MATERIALS AND METHODS
Frozen WormBase data set WS120 (http://ws120.wormbase.org/) was used for all analysis except as noted. Downloaded WormBase GFF files were parsed to produce a set of usable Java objects for computer analysis, including all exon positions, coding regions, and other features of interest for every gene, including all alternative splice forms. A set of 22,234 gene products were translated on the basis of this information and the matching chromosome sequences. For genes with multiple splice forms, all but the longest splice form were discarded from this set, which resulted in a set of 19,874 proteins. Keeping a single splice form eliminated blastp matches among splice forms and simplified subsequent analysis. The longest splice form was kept with the idea that this form was most likely to encode a complete functional gene product, but this choice might affect clustering accuracy in some cases. An all-by-all blastp search was conducted for all proteins from each chromosome, using the “–m 8” tabular output option (NCBI Blast 2004 at ftp://ftp.ncbi.nlm.nih.gov/blast/executables/release/2.2.9/). For cluster analysis, a window of 20 genes was moved along the chromosome and cases were collected in which at least one pair of genes in the window were blastp matches with an E-value ≤ 0.001 and with a blast alignment that extended over at least 80% of the query protein. For each such pair, the blast bit score was divided by the query length to generate a bit-score-per-residue value. All such pair values for the window were summed and divided by the number of genes in the window. A histogram bar was plotted at the position of the window centroid (the mean position of the coding start for each gene in the window). This plot is shown in Figure 1, after scaling and annotation of some of the major clusters. Note that this approach produces a histogram bar that reflects the total local gene clustering, regardless of whether this results from one or more gene families. It also weights high-scoring blast matches more heavily than low-scoring ones. The window was moved one gene at a time, so a specific local cluster will contribute values to several histogram bars in its region. Search window sizes ranging from 10 to 50 and various blast match criteria were tested with broadly similar results to those reported here.

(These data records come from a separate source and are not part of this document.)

-- ==== Sys2Proof/Laws/Alters2.lean ====
section
/-! SUPPORT. What the operations of Gate.lean, Bay.lean, Current.lean, Contactors.lean, Sage.lean, SageLimits.lean, SageStore.lean may alter (see `Alters`). -/
namespace Sys2Proof.Machine
open Host
set_option linter.unreachableTactic false
set_option linter.unusedTactic false
set_option linter.unusedSimpArgs false
set_option linter.unusedVariables false
set_option Elab.async false

/-! ### Gate.lean -/

/-- What `State.onGate` may alter. -/
def alt_onGate : Nat := partGate

theorem alters_onGate {μ : Nat} {s₀ : State} (s : State) (f : GateSt → GateSt) (hm : Sub alt_onGate μ)
    (hk : Alters μ s₀ s) : Alters μ s₀ (State.onGate s f) := by
  unfold State.onGate
  try dsimp only
  repeat' first
    | simp only [alters_gate (sub_bit hm (i := 21) (by decide +kernel))]
    | (with_reducible first | assumption)
    | exact sub_trans (by decide +kernel) hm
    | split

/-- What `State.quietGate` may alter. -/
def alt_quietGate : Nat := setMask F.GD_STAT_REFRESH ||| alt_onGate

theorem alters_quietGate {μ : Nat} {s₀ : State} (s : State) (a : ℕ) (hm : Sub alt_quietGate μ)
    (hk : Alters μ s₀ s) : Alters μ s₀ (State.quietGate s a) := by
  unfold State.quietGate
  try dsimp only
  repeat' first
    | (with_reducible first | assumption | apply alters_set | apply alters_onGate)
    | exact sub_trans (by decide +kernel) hm
    | (simp only [setMask_on, setMask_bit, setMask_chanBit, pubMask_on]; exact sub_trans (by decide +kernel) hm)
    | split

/-- What `State.powerUpGate` may alter. -/
def alt_powerUpGate : Nat := setMask F.GD_STAT_STATE ||| partGdieDown

theorem alters_powerUpGate {μ : Nat} {s₀ : State} (s : State) (hm : Sub alt_powerUpGate μ)
    (hk : Alters μ s₀ s) : Alters μ s₀ (State.powerUpGate s) := by
  unfold State.powerUpGate
  try dsimp only
  repeat' first
    | intro _
    | simp only [alters_gdieDown (sub_bit hm (i := 3) (by decide +kernel))]
    | (with_reducible first | assumption | apply alters_applyIf | apply alters_set | apply alters_foldl)
    | exact sub_trans (by decide +kernel) hm
    | (simp only [setMask_on, setMask_bit, setMask_chanBit, pubMask_on]; exact sub_trans (by decide +kernel) hm)
    | split

/-- What `State.clearFourth` may alter. -/
def alt_clearFourth : Nat :=
    setMask F.GD_STR_STEP ||| setMask F.GD_STR_LIMIT ||| setMask F.GD_STAT_SCHB ||| setMask F.GD_SCTEST_PASS |||
    setMask F.GD_SCTEST_FAIL ||| setMask F.GD_STAT_REFRESH ||| setMask F.GD_BSTV_V ||| setMask F.GD_TSW_TSW ||| alt_onGate

theorem alters_clearFourth {μ : Nat} {s₀ : State} (s : State) (a : ℕ) (hm : Sub alt_clearFourth μ)
    (hk : Alters μ s₀ s) : Alters μ s₀ (State.clearFourth s a) := by
  unfold State.clearFourth
  simp only [List.foldl_cons, List.foldl_nil]
  repeat' first
    | (with_reducible first | assumption | apply alters_set | apply alters_onGate)
    | (simp only [setMask_on]; exact sub_trans (by decide +kernel) hm)
    | exact sub_trans (by decide +kernel) hm

/-- What `State.safeState` may alter. -/
def alt_safeState : Nat :=
    setMask F.GD_STAT_STATE ||| setMask F.GD_STAT_CAUSE ||| alt_quietGate ||| alt_stopAxis ||| alt_onAxis |||
    alt_abortBrakeTests

theorem alters_safeState {μ : Nat} {s₀ : State} (s : State) (a : ℕ) (cause : ℕ) (hm : Sub alt_safeState μ)
    (hk : Alters μ s₀ s) : Alters μ s₀ (State.safeState s a cause) := by
  unfold State.safeState
  try dsimp only
  repeat' first
    | (with_reducible first | assumption | apply alters_set | apply alters_quietGate | apply alters_stopAxis | apply alters_onAxis)
    | (with_reducible first | apply alters_abortBrakeTests | apply alters_ite)
    | exact sub_trans (by decide +kernel) hm
    | (simp only [setMask_on, setMask_bit, setMask_chanBit, pubMask_on]; exact sub_trans (by decide +kernel) hm)
    | split

/-- What `State.bridgeOff` may alter. -/
def alt_bridgeOff : Nat :=
    setMask F.GD_STAT_STATE ||| alt_onAxis ||| alt_onGate ||| alt_quietGate ||| alt_abortBrakeTests

theorem alters_bridgeOff {μ : Nat} {s₀ : State} (s : State) (a : ℕ) (hm : Sub alt_bridgeOff μ)
    (hk : Alters μ s₀ s) : Alters μ s₀ (State.bridgeOff s a) := by
  unfold State.bridgeOff
  try dsimp only
  repeat' first
    | (with_reducible first | assumption | apply alters_onAxis | apply alters_onGate | apply alters_quietGate | apply alters_abortBrakeTests)
    | (with_reducible first | apply alters_set)
    | exact sub_trans (by decide +kernel) hm
    | (simp only [setMask_on, setMask_bit, setMask_chanBit, pubMask_on]; exact sub_trans (by decide +kernel) hm)
    | split

/-- What `State.safeAll` may alter. -/
def alt_safeAll : Nat := alt_safeState

theorem alters_safeAll {μ : Nat} {s₀ : State} (s : State) (cause : ℕ) (hm : Sub alt_safeAll μ)
    (hk : Alters μ s₀ s) : Alters μ s₀ (State.safeAll s cause) := by
  unfold State.safeAll
  try dsimp only
  repeat' first
    | intro _
    | (with_reducible first | assumption | apply alters_safeState | apply alters_foldl)
    | exact sub_trans (by decide +kernel) hm
    | split

/-- What `State.shortCircuit` may alter. -/
def alt_shortCircuit : Nat :=
    setMask F.GD_STAT_SCHB ||| setMask F.GD_IFLAG_SC ||| setMask F.GD_SCTEST_TRIPS ||| partRsm ||| alt_safeState

theorem alters_shortCircuit {μ : Nat} {s₀ : State} (s : State) (a : ℕ) (c : ℕ) (hm : Sub alt_shortCircuit μ)
    (hk : Alters μ s₀ s) : Alters μ s₀ (State.shortCircuit s a c) := by
  unfold State.shortCircuit
  try dsimp only
  repeat' first
    | (with_reducible first | assumption | apply alters_set | apply alters_flagEvent | apply alters_safeState | apply alters_count)
    | exact sub_trans (by decide +kernel) hm
    | (simp only [setMask_on, setMask_bit, setMask_chanBit, pubMask_on]; exact sub_trans (by decide +kernel) hm)
    | split

/-- What `State.linkBack` may alter. -/
def alt_linkBack : Nat := setMask F.GDR_STAT_LINKLOST ||| alt_onGate

theorem alters_linkBack {μ : Nat} {s₀ : State} (s : State) (hm : Sub alt_linkBack μ)
    (hk : Alters μ s₀ s) : Alters μ s₀ (State.linkBack s) := by
  unfold State.linkBack
  try dsimp only
  repeat' first
    | intro _
    | (with_reducible first | assumption | apply alters_applyIf | apply alters_onGate | apply alters_setOn)
    | exact sub_trans (by decide +kernel) hm
    | split

/-- What `execGdieFrame` may alter. -/
def alt_execGdieFrame : Nat :=
    setMask F.GDR_LINK_RETRY ||| setMask F.GDR_IFLAG_LINKERR ||| setMask F.GDR_LINK_MISS ||| alt_onGate |||
    alt_linkBack ||| alt_stopAxis

theorem alters_execGdieFrame {μ : Nat} {s₀ : State} (a : ℕ) (sent : ℕ) (valid : Bool) (s : State) (hm : Sub alt_execGdieFrame μ)
    (hk : Alters μ s₀ s) : AltersTo μ s₀ (execGdieFrame a sent valid s) := by
  unfold execGdieFrame
  try dsimp only
  repeat' first
    | intro _
    | (with_reducible first | assumption | apply alters_set | apply alters_onGate | apply alters_linkBack | apply alters_flag)
    | (with_reducible first | apply alters_count | apply alters_applyIf | apply alters_stopAxis | apply alters_next)
    | (with_reducible first | apply altersTo_ite)
    | exact sub_trans (by decide +kernel) hm
    | split

/-- What `execGdieLinkLost` may alter. -/
def alt_execGdieLinkLost : Nat :=
    setMask F.GDR_IFLAG_LINKLOST ||| setMask F.GDR_STAT_LINKLOST ||| partNow ||| alt_safeAll

theorem alters_execGdieLinkLost {μ : Nat} {s₀ : State} (s : State) (hm : Sub alt_execGdieLinkLost μ)
    (hk : Alters μ s₀ s) : AltersTo μ s₀ (execGdieLinkLost s) := by
  unfold execGdieLinkLost
  try dsimp only
  repeat' first
    | (with_reducible first | assumption | apply alters_flag | apply alters_setOn | apply alters_safeAll | apply alters_advanceTo)
    | (with_reducible first | apply alters_next | apply altersTo_ite)
    | exact sub_trans (by decide +kernel) hm
    | split

/-- What `State.testResult` may alter. -/
def alt_testResult : Nat := setMask F.GD_SCTEST_PASS ||| setMask F.GD_SCTEST_FAIL

theorem alters_testResult {μ : Nat} {s₀ : State} (s : State) (a : ℕ) (fails : ℕ) (hm : Sub alt_testResult μ)
    (hk : Alters μ s₀ s) : Alters μ s₀ (State.testResult s a fails) := by
  unfold State.testResult
  try dsimp only
  repeat' first
    | (with_reducible first | assumption | apply alters_set)
    | exact sub_trans (by decide +kernel) hm
    | (simp only [setMask_on, setMask_bit, setMask_chanBit, pubMask_on]; exact sub_trans (by decide +kernel) hm)
    | split

/-- What `State.testFail` may alter. -/
def alt_testFail : Nat := setMask F.GD_IFLAG_TESTFAIL ||| partRsm ||| alt_safeState

theorem alters_testFail {μ : Nat} {s₀ : State} (s : State) (a : ℕ) (hm : Sub alt_testFail μ)
    (hk : Alters μ s₀ s) : Alters μ s₀ (State.testFail s a) := by
  unfold State.testFail
  try dsimp only
  repeat' first
    | (with_reducible first | assumption | apply alters_flagEvent | apply alters_safeState)
    | exact sub_trans (by decide +kernel) hm
    | (simp only [setMask_on, setMask_bit, setMask_chanBit, pubMask_on]; exact sub_trans (by decide +kernel) hm)
    | split

/-- What `State.beginQualify` may alter. -/
def alt_beginQualify : Nat :=
    setMask F.GD_STAT_SCHB ||| setMask F.GD_STAT_CAUSE ||| setMask F.GD_STAT_STATE ||| alt_onGate

theorem alters_beginQualify {μ : Nat} {s₀ : State} (s : State) (a : ℕ) (recover : Bool) (hm : Sub alt_beginQualify μ)
    (hk : Alters μ s₀ s) : Alters μ s₀ (State.beginQualify s a recover) := by
  unfold State.beginQualify
  try dsimp only
  repeat' first
    | intro _
    | (with_reducible first | assumption | apply alters_applyIf | apply alters_set | apply alters_onGate)
    | exact sub_trans (by decide +kernel) hm
    | (simp only [setMask_on, setMask_bit, setMask_chanBit, pubMask_on]; exact sub_trans (by decide +kernel) hm)
    | split

/-- What `State.writeGdCmd` may alter. -/
def alt_writeGdCmd : Nat := setMask F.GD_STAT_STATE ||| alt_onGate ||| alt_beginQualify

theorem alters_writeGdCmd {μ : Nat} {s₀ : State} (s : State) (a : ℕ) (v : Word) (hm : Sub alt_writeGdCmd μ)
    (hk : Alters μ s₀ s) : Alters μ s₀ (State.writeGdCmd s a v).1 := by
  unfold State.writeGdCmd
  try dsimp only
  repeat' first
    | (with_reducible first | assumption | apply alters_set | apply alters_onGate | apply alters_beginQualify)
    | exact sub_trans (by decide +kernel) hm
    | (simp only [setMask_on, setMask_bit, setMask_chanBit, pubMask_on]; exact sub_trans (by decide +kernel) hm)
    | split

/-- What `State.runRecovers` may alter. -/
def alt_runRecovers : Nat := alt_beginQualify

theorem alters_runRecovers {μ : Nat} {s₀ : State} (s : State) (pages : List ℕ) (hm : Sub alt_runRecovers μ)
    (hk : Alters μ s₀ s) : Alters μ s₀ (State.runRecovers s pages) := by
  unfold State.runRecovers
  try dsimp only
  repeat' first
    | intro _
    | (with_reducible first | assumption | apply alters_beginQualify | apply alters_foldl)
    | exact sub_trans (by decide +kernel) hm
    | split

/-- What `execSctestDone` may alter. -/
def alt_execSctestDone : Nat :=
    setMask F.GD_STAT_STATE ||| setMask F.GD_IFLAG_TESTDONE ||| alt_testResult ||| alt_onGate ||| alt_testFail

theorem alters_execSctestDone {μ : Nat} {s₀ : State} (a : ℕ) (fails : ℕ) (s : State) (hm : Sub alt_execSctestDone μ)
    (hk : Alters μ s₀ s) : AltersTo μ s₀ (execSctestDone a fails s) := by
  unfold execSctestDone
  try dsimp only
  repeat' first
    | (with_reducible first | assumption | apply alters_testResult | apply alters_set | apply alters_onGate | apply alters_flag)
    | (with_reducible first | apply alters_testFail | apply alters_next | apply alters_ite)
    | exact sub_trans (by decide +kernel) hm
    | (simp only [setMask_on, setMask_bit, setMask_chanBit, pubMask_on]; exact sub_trans (by decide +kernel) hm)
    | split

Because the clustering algorithm depends on comparing predicted gene products, there will inevitably be some inaccuracy in the clusters assigned. The most likely inaccuracy is underinclusion since gene prediction errors may cause failure to pass the clustering criteria. Because the clustering algorithm requires 80% blast alignment only of query (not of target), it should be relatively insensitive to modest inaccuracies. Such underinclusion is likely to be more severe for genes with less experimental transcript validation, which largely derives from EST data. Cluster genes and autosomal arm genes are transcribed at lower levels than other genes; I anticipate that more accurate gene predictions will modestly increase the number and size of gene clusters and that their genomic location will remain arm biased (and possibly will be more arm biased).

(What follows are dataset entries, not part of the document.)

theorem alters_onLine {μ : Nat} {s₀ : State} (s : State) (f : FaultLineSt → FaultLineSt) (hm : Sub alt_onLine μ)
    (hk : Alters μ s₀ s) : Alters μ s₀ (State.onLine s f) := by
  unfold State.onLine
  try dsimp only
  repeat' first
    | simp only [alters_line (sub_bit hm (i := 17) (by decide +kernel))]
    | (with_reducible first | assumption)
    | exact sub_trans (by decide +kernel) hm
    | split

/-- What `State.showActive` may alter. -/
def alt_showActive : Nat := setMask F.CMP_FLSTAT_ACTIVE ||| setMask F.CMP_FLSRC_CAUSE

theorem alters_showActive {μ : Nat} {s₀ : State} (s : State) (hm : Sub alt_showActive μ)
    (hk : Alters μ s₀ s) : Alters μ s₀ (State.showActive s) := by
  unfold State.showActive
  try dsimp only
  repeat' first
    | (with_reducible first | assumption | apply alters_set | apply alters_ite)
    | exact sub_trans (by decide +kernel) hm
    | split

/-- What `State.assertLine` may alter. -/
def alt_assertLine : Nat :=
    setMask F.CMP_IFLAG_FL_SET ||| setMask F.CMP_PSTAT_FL ||| setMask F.CMP_FLSTAT_ASSERTED ||| setMask
    F.CMP_FLSRC_FRAME ||| setMask F.CMP_FLSRC_CAUSE ||| partPins ||| alt_onLine ||| alt_prtTrip

theorem alters_assertLine {μ : Nat} {s₀ : State} (s : State) (hm : Sub alt_assertLine μ)
    (hk : Alters μ s₀ s) : Alters μ s₀ (State.assertLine s) := by
  unfold State.assertLine
  try dsimp only
  repeat' first
    | simp only [alters_pins (sub_bit hm (i := 5) (by decide +kernel))]
    | (with_reducible first | assumption | apply alters_flag | apply alters_setOn | apply alters_onLine | apply alters_set)
    | (with_reducible first | apply alters_prtTrip | apply alters_ite)
    | exact sub_trans (by decide +kernel) hm
    | split

/-- What `State.raiseSource` may alter. -/
def alt_raiseSource : Nat := setMask F.CMP_FLSTAT_ACTIVE ||| alt_showActive ||| alt_assertLine

theorem alters_raiseSource {μ : Nat} {s₀ : State} (s : State) (b : ℕ) (hm : Sub alt_raiseSource μ)
    (hk : Alters μ s₀ s) : Alters μ s₀ (State.raiseSource s b) := by
  unfold State.raiseSource
  try dsimp only
  repeat' first
    | (with_reducible first | assumption | apply alters_showActive | apply alters_assertLine | apply alters_set)
    | exact sub_trans (by decide +kernel) hm
    | split

/-- What `State.dropSource` may alter. -/
def alt_dropSource : Nat := setMask F.CMP_FLSTAT_ACTIVE

theorem alters_dropSource {μ : Nat} {s₀ : State} (s : State) (b : ℕ) (hm : Sub alt_dropSource μ)
    (hk : Alters μ s₀ s) : Alters μ s₀ (State.dropSource s b) := by
  unfold State.dropSource
  try dsimp only
  repeat' first
    | (with_reducible first | assumption | apply alters_set)
    | exact sub_trans (by decide +kernel) hm
    | split
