theorem alters_execEccCorrected {μ : Nat} {s₀ : State} (mram : Bool) (s : State) (hm : Sub alt_execEccCorrected μ)
    (hk : Alters μ s₀ s) : AltersTo μ s₀ (execEccCorrected mram s) := by
  unfold execEccCorrected
  try dsimp only
  repeat' first
    | (with_reducible first | assumption | apply alters_onTmp | apply alters_count | apply alters_flagEvent | apply alters_next)
    | (with_reducible first | apply alters_ite | apply altersTo_ite)
    | exact sub_trans (by decide +kernel) hm
    | split

/-! ### Shown.lean -/

theorem alters_refreshWord {μ : Nat} {s₀ : State} (s : State) (a : Nat) (hw : Sub (putMask a) μ)
    (hk : Alters μ s₀ s) : Alters μ s₀ (State.refreshWord s a) := by
  unfold State.refreshWord
  split
  · exact alters_put hw hk
  · exact hk

/-- What `State.refreshShown` may alter. -/
def alt_refreshShown : Nat := derivedWords.foldl (fun m a => m ||| putMask a) 0

theorem alters_refreshShown {μ : Nat} {s₀ : State} (s : State) (hm : Sub alt_refreshShown μ)
    (hk : Alters μ s₀ s) : Alters μ s₀ (State.refreshShown s) := by
  have all : ∀ a ∈ derivedWords, Sub (putMask a) μ := fun a ha => sub_trans (foldl_or_mem putMask ha 0) hm
  unfold State.refreshShown
  revert all
  generalize derivedWords = l
  intro all
  induction l generalizing s with
  | nil => exact hk
  | cons a l ih =>
    exact ih _ (alters_refreshWord _ _ (all a List.mem_cons_self) hk) fun b hb => all b (List.mem_cons_of_mem _ hb)

/-! ### Frame.lean -/

/-- What `State.publishM0` may alter. -/
def alt_publishM0 : Nat := alt_publishStv ||| alt_publishCur

theorem alters_publishM0 {μ : Nat} {s₀ : State} (s : State) (seq : Word) (o : Option HeldM0) (hm : Sub alt_publishM0 μ)
    (hk : Alters μ s₀ s) : Alters μ s₀ (State.publishM0 s seq o) := by
  unfold State.publishM0
  try dsimp only
  repeat' first
    | (with_reducible first | assumption | apply alters_publishStv | apply alters_publishCur)
    | exact sub_trans (by decide +kernel) hm
    | split

/-- What `State.publishCells` may alter. -/
def alt_publishCells : Nat := alt_slotVoltages ||| alt_publishDie ||| alt_publishSpans

theorem alters_publishCells {μ : Nat} {s₀ : State} (s : State) (k : ℕ) (f : DieFrame) (hm : Sub alt_publishCells μ)
    (hk : Alters μ s₀ s) : Alters μ s₀ (State.publishCells s k f) := by
  unfold State.publishCells
  try dsimp only
  repeat' first
    | (with_reducible first | assumption | apply alters_slotVoltages | apply alters_publishDie | apply alters_publishSpans)
    | exact sub_trans (by decide +kernel) hm
    | split

/-- What `State.publishRest` may alter. -/
def alt_publishRest : Nat := alt_captureTests ||| alt_learnFrame ||| alt_balanceCurrents

theorem alters_publishRest {μ : Nat} {s₀ : State} (s : State) (k : ℕ) (f : DieFrame) (hm : Sub alt_publishRest μ)
    (hk : Alters μ s₀ s) : Alters μ s₀ (State.publishRest s k f) := by
  unfold State.publishRest
  try dsimp only
  repeat' first
    | (with_reducible first | assumption | apply alters_captureTests | apply alters_learnFrame | apply alters_balanceCurrents)
    | exact sub_trans (by decide +kernel) hm
    | split

/-- What `State.bufferFrame` may alter. -/
def alt_bufferFrame : Nat := alt_onDie

theorem alters_bufferFrame {μ : Nat} {s₀ : State} (s : State) (x : FrameSample) (k : ℕ) (hm : Sub alt_bufferFrame μ)
    (hk : Alters μ s₀ s) : Alters μ s₀ (State.bufferFrame s x k) := by
  unfold State.bufferFrame
  try dsimp only
  repeat' first
    | (with_reducible first | assumption | apply alters_onDie)
    | exact sub_trans (by decide +kernel) hm
    | split

/-- What `State.publishLate` may alter. -/
def alt_publishLate : Nat := alt_publishCells ||| alt_publishM0 ||| alt_onDie ||| alt_publishRest

theorem alters_publishLate {μ : Nat} {s₀ : State} (s : State) (k : ℕ) (hm : Sub alt_publishLate μ)
    (hk : Alters μ s₀ s) : Alters μ s₀ (State.publishLate s k) := by
  unfold State.publishLate
  try dsimp only
  repeat' first
    | intro _
    | (with_reducible first | assumption | apply alters_applyIf | apply alters_publishCells | apply alters_publishM0)
    | (with_reducible first | apply alters_onDie | apply alters_publishRest)
    | exact sub_trans (by decide +kernel) hm
    | split

/-- What `State.bleedAll` may alter. -/
def alt_bleedAll : Nat := alt_bleed

theorem alters_bleedAll {μ : Nat} {s₀ : State} (s : State) (x : FrameSample) (hm : Sub alt_bleedAll μ)
    (hk : Alters μ s₀ s) : Alters μ s₀ (State.bleedAll s x) := by
  unfold State.bleedAll
  try dsimp only
  repeat' first
    | intro _
    | (with_reducible first | assumption | apply alters_bleed | apply alters_ite | apply alters_foldl)
    | exact sub_trans (by decide +kernel) hm
    | split

/-- What `State.publishFrame` may alter. -/
def alt_publishFrame : Nat :=
    alt_bleedAll ||| alt_loseM0 ||| alt_calMissed ||| alt_bufferFrame ||| alt_publishCells ||| alt_publishM0 |||
    alt_publishRest ||| alt_cmpBoundary ||| alt_publishLoads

Cluster number and size statistics:
To test whether the distribution of clusters was nonrandom, I used a position-randomizing approach. For each chromosome to test, gene order was randomized and an identical clustering algorithm was run with the new gene order. This was repeated multiple times to acquire a statistical sampling. The number of clusters in randomized tests fit a normal distribution and a one-sample t-test was performed to determine whether the real cluster number deviated from this distribution. Significance of the size of clusters was determined by a nonparametric test because the distribution of real cluster sizes deviated sharply from normal. A list of real cluster sizes was compared to a concatenated list of cluster sizes from multiple randomized tests and the lists were compared by the Mann-Whitney U-test. For both cluster number and cluster size, the P-value was two-tailed and was determined using InStat 3.05 (GraphPad Software).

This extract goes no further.